EXERCISE OBJECTIVE: Needed from the data below: all lines that contain the word "rest".

GIVEN DATA:
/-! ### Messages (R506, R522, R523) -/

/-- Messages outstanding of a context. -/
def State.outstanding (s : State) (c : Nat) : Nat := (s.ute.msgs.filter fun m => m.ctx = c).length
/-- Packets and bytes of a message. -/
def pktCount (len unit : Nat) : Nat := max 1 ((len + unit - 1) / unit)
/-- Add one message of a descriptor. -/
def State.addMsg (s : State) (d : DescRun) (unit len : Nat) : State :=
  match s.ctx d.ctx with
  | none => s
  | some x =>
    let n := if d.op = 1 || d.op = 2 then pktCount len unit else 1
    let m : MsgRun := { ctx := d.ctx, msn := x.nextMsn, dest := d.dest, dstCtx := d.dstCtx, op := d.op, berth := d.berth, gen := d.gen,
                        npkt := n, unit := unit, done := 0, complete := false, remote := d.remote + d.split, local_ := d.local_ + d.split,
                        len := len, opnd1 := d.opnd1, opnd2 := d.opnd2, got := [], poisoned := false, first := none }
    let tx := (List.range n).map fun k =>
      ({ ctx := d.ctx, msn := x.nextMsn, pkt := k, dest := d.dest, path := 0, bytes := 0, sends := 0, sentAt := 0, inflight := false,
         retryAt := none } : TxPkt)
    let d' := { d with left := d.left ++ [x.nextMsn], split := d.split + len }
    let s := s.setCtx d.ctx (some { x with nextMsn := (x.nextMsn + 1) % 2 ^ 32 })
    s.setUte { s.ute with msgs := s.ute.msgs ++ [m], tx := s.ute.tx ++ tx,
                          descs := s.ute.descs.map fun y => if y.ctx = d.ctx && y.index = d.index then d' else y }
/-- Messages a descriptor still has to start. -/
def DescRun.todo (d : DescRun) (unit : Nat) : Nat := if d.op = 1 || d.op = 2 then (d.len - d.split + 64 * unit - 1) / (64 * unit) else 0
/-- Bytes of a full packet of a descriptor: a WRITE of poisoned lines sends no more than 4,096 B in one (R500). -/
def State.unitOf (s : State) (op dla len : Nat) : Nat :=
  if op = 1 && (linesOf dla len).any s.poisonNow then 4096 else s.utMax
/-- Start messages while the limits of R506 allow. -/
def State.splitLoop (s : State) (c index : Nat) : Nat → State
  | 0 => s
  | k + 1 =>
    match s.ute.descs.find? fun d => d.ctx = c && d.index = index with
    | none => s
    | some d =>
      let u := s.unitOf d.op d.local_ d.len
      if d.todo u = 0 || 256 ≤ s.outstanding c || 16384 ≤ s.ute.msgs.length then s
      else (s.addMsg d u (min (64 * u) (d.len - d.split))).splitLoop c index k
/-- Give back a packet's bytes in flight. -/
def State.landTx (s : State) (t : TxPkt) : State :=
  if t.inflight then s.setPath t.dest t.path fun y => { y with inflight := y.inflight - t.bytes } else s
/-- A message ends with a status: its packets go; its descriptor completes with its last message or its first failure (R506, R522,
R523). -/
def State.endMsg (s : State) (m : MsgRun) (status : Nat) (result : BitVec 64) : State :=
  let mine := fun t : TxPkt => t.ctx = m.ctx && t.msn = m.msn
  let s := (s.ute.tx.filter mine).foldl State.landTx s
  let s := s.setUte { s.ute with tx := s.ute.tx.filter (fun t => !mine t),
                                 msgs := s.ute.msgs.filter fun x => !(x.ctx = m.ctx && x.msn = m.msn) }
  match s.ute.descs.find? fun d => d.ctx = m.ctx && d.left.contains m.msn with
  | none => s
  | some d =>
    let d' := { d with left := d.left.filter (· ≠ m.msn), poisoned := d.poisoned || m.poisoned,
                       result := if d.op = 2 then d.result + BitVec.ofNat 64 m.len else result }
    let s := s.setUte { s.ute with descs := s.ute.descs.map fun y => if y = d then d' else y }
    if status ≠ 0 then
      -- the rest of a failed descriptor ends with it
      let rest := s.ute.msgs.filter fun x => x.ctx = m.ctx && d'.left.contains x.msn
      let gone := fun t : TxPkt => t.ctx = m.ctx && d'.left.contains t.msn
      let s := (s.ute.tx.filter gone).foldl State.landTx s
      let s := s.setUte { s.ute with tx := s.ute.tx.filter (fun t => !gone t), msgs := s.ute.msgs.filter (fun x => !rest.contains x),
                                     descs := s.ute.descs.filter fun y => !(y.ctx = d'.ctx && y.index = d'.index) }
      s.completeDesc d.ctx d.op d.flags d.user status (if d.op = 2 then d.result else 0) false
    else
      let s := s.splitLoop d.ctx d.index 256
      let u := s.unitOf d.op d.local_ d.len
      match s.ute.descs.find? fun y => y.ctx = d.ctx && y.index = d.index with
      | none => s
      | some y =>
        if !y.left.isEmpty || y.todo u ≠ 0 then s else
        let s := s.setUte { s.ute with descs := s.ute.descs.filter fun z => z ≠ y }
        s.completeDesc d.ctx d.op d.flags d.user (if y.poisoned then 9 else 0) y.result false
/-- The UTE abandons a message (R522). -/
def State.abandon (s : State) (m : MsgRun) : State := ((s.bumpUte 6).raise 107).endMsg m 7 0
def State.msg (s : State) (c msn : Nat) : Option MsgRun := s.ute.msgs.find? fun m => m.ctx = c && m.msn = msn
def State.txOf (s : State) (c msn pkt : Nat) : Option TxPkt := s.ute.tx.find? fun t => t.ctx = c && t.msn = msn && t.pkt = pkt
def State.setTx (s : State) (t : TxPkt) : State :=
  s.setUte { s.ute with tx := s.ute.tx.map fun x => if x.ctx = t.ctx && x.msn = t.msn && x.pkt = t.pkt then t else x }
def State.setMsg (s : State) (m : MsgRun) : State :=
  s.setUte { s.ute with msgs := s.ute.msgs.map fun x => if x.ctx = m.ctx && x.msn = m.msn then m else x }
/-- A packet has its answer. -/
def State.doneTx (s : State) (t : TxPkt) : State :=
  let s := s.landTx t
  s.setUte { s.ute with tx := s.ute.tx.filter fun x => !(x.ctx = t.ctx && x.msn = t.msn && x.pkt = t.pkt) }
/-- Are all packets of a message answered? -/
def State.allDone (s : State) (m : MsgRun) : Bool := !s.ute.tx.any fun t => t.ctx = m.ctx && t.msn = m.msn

YOUR SOLUTION:
      -- the rest of a failed descriptor ends with it
      let rest := s.ute.msgs.filter fun x => x.ctx = m.ctx && d'.left.contains x.msn
      let s := s.setUte { s.ute with tx := s.ute.tx.filter (fun t => !gone t), msgs := s.ute.msgs.filter (fun x => !rest.contains x),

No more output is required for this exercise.